Montana State University in Bozeman

  • Autonomous hardware to help researchers understand the impacts of launch and landing on yeast will be tested, with the goal of advancing insight into how biological organisms adapt to various stages of spaceflight. The technology is planned to fly on Blue Origin’s New Shepard.

Purdue University

  • A handheld, automated video control system will be tested as a possible tool for suborbital flight experiments that rely on video to monitor operations, record data, and aid post-flight technology assessments. The technology is planned to fly on ZERO-G’s G-Force One.
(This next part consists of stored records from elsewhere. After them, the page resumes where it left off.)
-- ==== Sys2Proof/Tests/Slice0.lean ====
section
/-! SUPPORT. The model's own tests. Every expected value is a row of `95_test_vectors.md` (the section is named), or is
written out from the encodings of `30_encoding.md` R61. Then, for every statement with hypotheses, a witness: concrete
states and operands that meet them. -/

namespace Sys2Proof.Tests

open Sys2Proof Sys2Proof.Machine

/-! ### WellFormed: an ill-formed term of each check is refused -/

theorem test_wf_trap_of_another_opcode : (Instr.trap 0x1234).wf = false := by decide
theorem test_wf_res8_of_another_opcode : (Instr.res8 0xD000).wf = false := by decide
theorem test_wf_res13_of_another_opcode : (Instr.res13 0x8000).wf = false := by decide
theorem test_wf_accepts : (Instr.trap 0xFFFF).wf = true ∧ (Instr.res8 0x8FFF).wf = true ∧ (Instr.res13 0xDEAD).wf = true := by
  decide

/-! ### Decode: a word of every form, bit by bit from R61 (§2.2) -/

theorem test_decode_addR : decode 0b0001_001_010_0_00_011 = .addR 1 2 3 := by decide
theorem test_decode_addR_filler : decode 0b0001_001_010_0_11_011 = .addR 1 2 3 := by decide
theorem test_decode_addI : decode 0b0001_001_010_1_11111 = .addI 1 2 0b11111 := by decide
theorem test_decode_andR : decode 0b0101_011_001_0_00_010 = .andR 3 1 2 := by decide
theorem test_decode_andI : decode 0b0101_101_110_1_10000 = .andI 5 6 0b10000 := by decide
theorem test_decode_not : decode 0b1001_001_010_111111 = .not 1 2 := by decide
theorem test_decode_br : decode 0b0000_0_1_0_000000011 = .br false true false 3 := by decide
theorem test_decode_jmp : decode 0b1100_000_011_000000 = .jmp 3 := by decide
theorem test_decode_jsr : decode 0b0100_1_00000001111 = .jsr 15 := by decide
theorem test_decode_jsrr : decode 0b0100_0_00_010_000000 = .jsrr 2 := by decide
theorem test_decode_ld : decode 0b0010_010_000000010 = .ld 2 2 := by decide
theorem test_decode_ldi : decode 0b1010_001_000000101 = .ldi 1 5 := by decide
theorem test_decode_ldr : decode 0b0110_001_010_000011 = .ldr 1 2 3 := by decide
theorem test_decode_lea : decode 0b1110_000_111111111 = .lea 0 0x1FF := by decide
theorem test_decode_st : decode 0b0011_011_000000101 = .st 3 5 := by decide
theorem test_decode_sti : decode 0b1011_001_000000101 = .sti 1 5 := by decide
theorem test_decode_str : decode 0b0111_001_010_111111 = .str 1 2 0b111111 := by decide
theorem test_decode_trap : decode 0b1111_0000_00100101 = .trap 0xF025 := by decide
theorem test_decode_res8 : decode 0b1000_111111111111 = .res8 0x8FFF := by decide
theorem test_decode_res13 : decode 0b1101_111010101101 = .res13 0xDEAD := by decide

/-! ### Encode (§2.2) -/

theorem test_encode_alu :
    encode (.addR 7 7 7) = some 0x1FC7 ∧ encode (.addI 0 0 (BitVec.ofInt 5 (-16))) = some 0x1030 ∧
    encode (.addI 0 0 15) = some 0x102F ∧ encode (.andI 5 5 (BitVec.ofInt 5 (-1))) = some 0x5B7F ∧
    encode (.not 0 0) = some 0x903F ∧ encode (.not 7 7) = some 0x9FFF ∧ encode (.andR 3 1 2) = some 0x5642 := by decide

theorem test_encode_control :
    encode (.br true true true (BitVec.ofInt 9 (-256))) = some 0x0F00 ∧ encode (.br true false false 255) = some 0x08FF ∧
    encode (.jsr (BitVec.ofInt 11 (-1024))) = some 0x4C00 ∧ encode (.jsr 1023) = some 0x4BFF ∧
    encode (.jsrr 0) = some 0x4000 ∧ encode (.jmp 0) = some 0xC000 := by decide

theorem test_encode_memory :
    encode (.ldr 7 6 (BitVec.ofInt 6 (-32))) = some 0x6FA0 ∧ encode (.str 0 0 31) = some 0x701F ∧
    encode (.lea 7 0) = some 0xEE00 ∧ encode (.ld 2 2) = some 0x2402 ∧ encode (.ldi 1 5) = some 0xA205 ∧
    encode (.st 3 5) = some 0x3605 ∧ encode (.sti 1 5) = some 0xB205 := by decide

theorem test_encode_system :
    encode (.trap 0xFF25) = some 0xF025 ∧ encode (.res8 0x8000) = none ∧ encode (.res13 0xD000) = none := by decide

theorem test_canonical :
    canonicalWord 0x1283 = true ∧ canonicalWord 0x129B = false ∧ canonicalWord 0x47FF = false ∧
    canonicalWord 0x9280 = false ∧ canonicalWord 0xCFFF = false ∧ canonicalWord 0xFF25 = false ∧
    canonicalWord 0x8000 = false := by decide

/-! ### Bit-field utilities (§1 E1 to E3, §2.1) -/

theorem test_bit_readers :
    getBit? 0x8000 15 = some 1 ∧ getBit? 0x8000 14 = some 0 ∧ getBits? 0xABCD 4 8 = some 0xBC ∧
    getBits? 0xABCD 0 16 = some 0xABCD ∧ getBits? 0x0E00 9 3 = some 7 := by decide

theorem test_bit_writers :
    setBit? 0x1000 5 = some 0x1020 ∧ setBit? 0xFFFF 3 = some 0xFFFF ∧ clearBit? 0x1020 5 = some 0x1000 ∧
    clearBit? 0x0000 7 = some 0x0000 := by decide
Southwest Research Institute in Boulder, Colorado

  • A broadband imaging system will be evaluated by the principal investigator aboard, capturing video through the cabin windows of a suborbital spacecraft. A biomedical harness will also be used to collect in-flight human heartrate and blood flow data. This is the first selection under the new NASA policy that allows non-NASA researchers to propose to fly with their research on NASA-supported suborbital spacecraft flights. The technologies are planned to fly on Virgin Galactic’s SpaceShipTwo system.

Spaceworks Engineering in Dunwoody, Georgia

  • A guided re-entry and recovery device will be evaluated as a means for enabling low-cost, autonomous recovery of small payloads from low-Earth orbit. The technology is planned to fly on a Near Space Corporation high-altitude balloon.

University of California in Berkeley

  • A new additive manufacturing technique will be tested to determine its ability to print both biomaterial and engineering components in the same machine during microgravity conditions. The technology is planned to fly on ZERO-G’s G-Force One.
  • A “lab on a chip” consisting of a programmable microfluidic analyzer will be tested to assess its ability to perform clinical assays that could be crucial for human health in space. The technology is planned to fly on ZERO-G’s G-Force One.

University of California in Davis

  • A low-cost, three-axis CubeSat attitude control mechanism with hard disk drive reaction wheels will be tested to assess the technology’s pointing and stabilization in microgravity. The technology is planned to fly on ZERO-G’s G-Force One.

About Flight Opportunities

The Flight Opportunities program is funded by NASA’s Space Technology Mission Directorate at the agency’s Headquarters in Washington, D.C. and managed at NASA’s Armstrong Flight Research Center in Edwards, California. NASA’s Ames Research Center in California’s Silicon Valley manages the solicitation and evaluation of technologies to be tested and demonstrated on commercial flight vehicles.